Work instructions
Print exactly what the entries say, line by line, from the first line down to the one with "pending := c", inclusive.

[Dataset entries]
○ ○ ○ ○

/-! ### The queue, the tick and the stores -/

/-- Taking the command at the front of the queue runs exactly it, on the state with the queue's rest.
The model's own choices in it: log entry 1. -/
def Obligations.StepRunsTheFrontCommand : Prop :=
  ∀ (c : Instr) (rest : List Instr) (s : State),
    step { s with pending := c :: rest } = exec c { s with pending := rest }

/-- The reset values that the register maps and R25, R33, R53, R393, R466, R490, R574 and R599 state. -/
def Obligations.ResetHoldsTheStatedValues : Prop :=
  State.reset.pending = [] ∧ State.reset.tick.period = 100000 ∧ State.reset.tick.source = 0 ∧ State.reset.tick.count = 0 ∧
  State.reset.pkg.fwState = 0 ∧ State.reset.power.limit = 1800 ∧ State.reset.power.floor = 0 ∧ State.reset.power.ramp = 200 ∧
  State.reset.reg 0 0 0x404C = 1 ∧
  (∀ p, (State.reset.part p).state = .free) ∧
  (∀ i, (State.reset.port i).state = 0) ∧
  (∀ m, (State.reset.mailbox m).respStatus = 0x10000) ∧
  (∀ k, State.reset.ledger k = Ledger.zero) ∧
  (∀ i, i < 8 → State.reset.reg clsStack i 0x110C = 0x800000C8) ∧
  (∀ i, i < 8 → State.reset.reg clsChannel i 0x110C = 0x80000032) ∧
  (∀ i, i < 16 → State.reset.reg clsPart i 0x1150 = 0x100) ∧
  State.reset.indus.meas = List.replicate 21 (0, 0)

/-- R31: only TICK_CONFIG and the resets of the package change the tick period and the tick source; while a partition runs,
TICK_CONFIG changes neither, and with legal arguments it answers NOT_ALLOWED. R33: a tick edge increments TICK_COUNT, a number of
64 bits, by one; package cold and warm reset clear it; no other command changes it. -/
def Obligations.OnlyTickConfigChangesThePeriod : Prop :=
  (∀ (c : Instr) (s t : State), exec c s = .next t →
    (∃ m, c = .tickConfig m) ∨ c = .warmResetEntry ∨ c = .perstAssert ∨ c = .pwrOkFall ∨
    (∃ f b x, c = .pwrOkRise f b x) ∨ c = .referenceLoss .system ∨
    (t.tick.period = s.tick.period ∧ t.tick.source = s.tick.source)) ∧
  (∀ (m : Nat) (c : Taken) (s : State), s.Canonical → s.Presents m 0x50 c → (∃ p, p < 16 ∧ (s.part p).state = .running) →
    ∃ t, exec (.tickConfig m) s = .next t ∧ t.tick = s.tick ∧
      (2000 ≤ c.arg 8 4 → c.arg 8 4 ≤ 2000000 → c.arg 12 1 ≤ 2 → c.arg 13 1 ≤ 15 → t.Answered m c 0x11 [0xFF])) ∧
  (∀ (c : Instr) (s t : State), exec c s = .next t →
    c = .tickEdge ∨ c = .warmResetEntry ∨ c = .perstAssert ∨ c = .pwrOkFall ∨ (∃ f b x, c = .pwrOkRise f b x) ∨
    c = .referenceLoss .system ∨ t.tick.count = s.tick.count) ∧
  (∀ s : State, s.ticking = true → ∃ t, exec .tickEdge s = .next t ∧ t.tick.count = s.tick.count + 1) ∧
  (∀ s : State, s.ticking = false → exec .tickEdge s = .next s) ∧
  (∀ (c : Instr) (s : State),
    (s.pkg.pwrOk = false ∧ ∃ f b x, c = .pwrOkRise f b x) ∨
    (s.pkg.pwrOk = true ∧ (c = .pwrOkFall ∨ c = .referenceLoss .system ∨
      (c = .perstAssert ∧ s.pkg.perst = false ∧ s.pkg.coldBoot = true) ∨
      (c = .warmResetEntry ∧ s.pkg.inWarmReset = false ∧ s.pkg.warmRequested = true ∧ s.pkg.thermalTrip = false))) →
    ∃ t, exec c s = .next t ∧ t.tick.count = 0)

/-- R30: the tick period stays in 2,000 to 2,000,000 across every step. -/
def Obligations.StepKeepsTheTickPeriodLegal : Prop :=
  ∀ s t : State, s.PeriodLegal → step s = .next t → t.PeriodLegal

/-- Every step keeps the memories, register files and other sparse stores of State.Canonical in their canonical form.
The model's own choices in it: log entry 3. -/
def Obligations.StepKeepsStoresCanonical : Prop :=
  ∀ s t : State, s.Canonical → step s = .next t → t.Canonical

/-- Every step keeps the stores inside every frond in their canonical form.
The model's own choices in it: log entry 3. -/
def Obligations.StepKeepsFrondStoresCanonical : Prop :=
  ∀ s t : State, s.Canonical → (∀ f, (s.frond f).Canonical) → step s = .next t → ∀ f, (t.frond f).Canonical

/-- The three invariants hold at reset.
The model's own choices in it: log entries 2 and 3. -/
def Obligations.ResetMeetsTheInvariants : Prop :=
  State.reset.Canonical ∧ State.reset.PeriodLegal ∧ ∀ f, (State.reset.frond f).Canonical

○ ○ ○ ○

Answer to this task
/-! ### The queue, the tick and the stores -/

/-- Taking the command at the front of the queue runs exactly it, on the state with the queue's rest.
The model's own choices in it: log entry 1. -/
def Obligations.StepRunsTheFrontCommand : Prop :=
  ∀ (c : Instr) (rest : List Instr) (s : State),
    step { s with pending := c :: rest } = exec c { s with pending := rest }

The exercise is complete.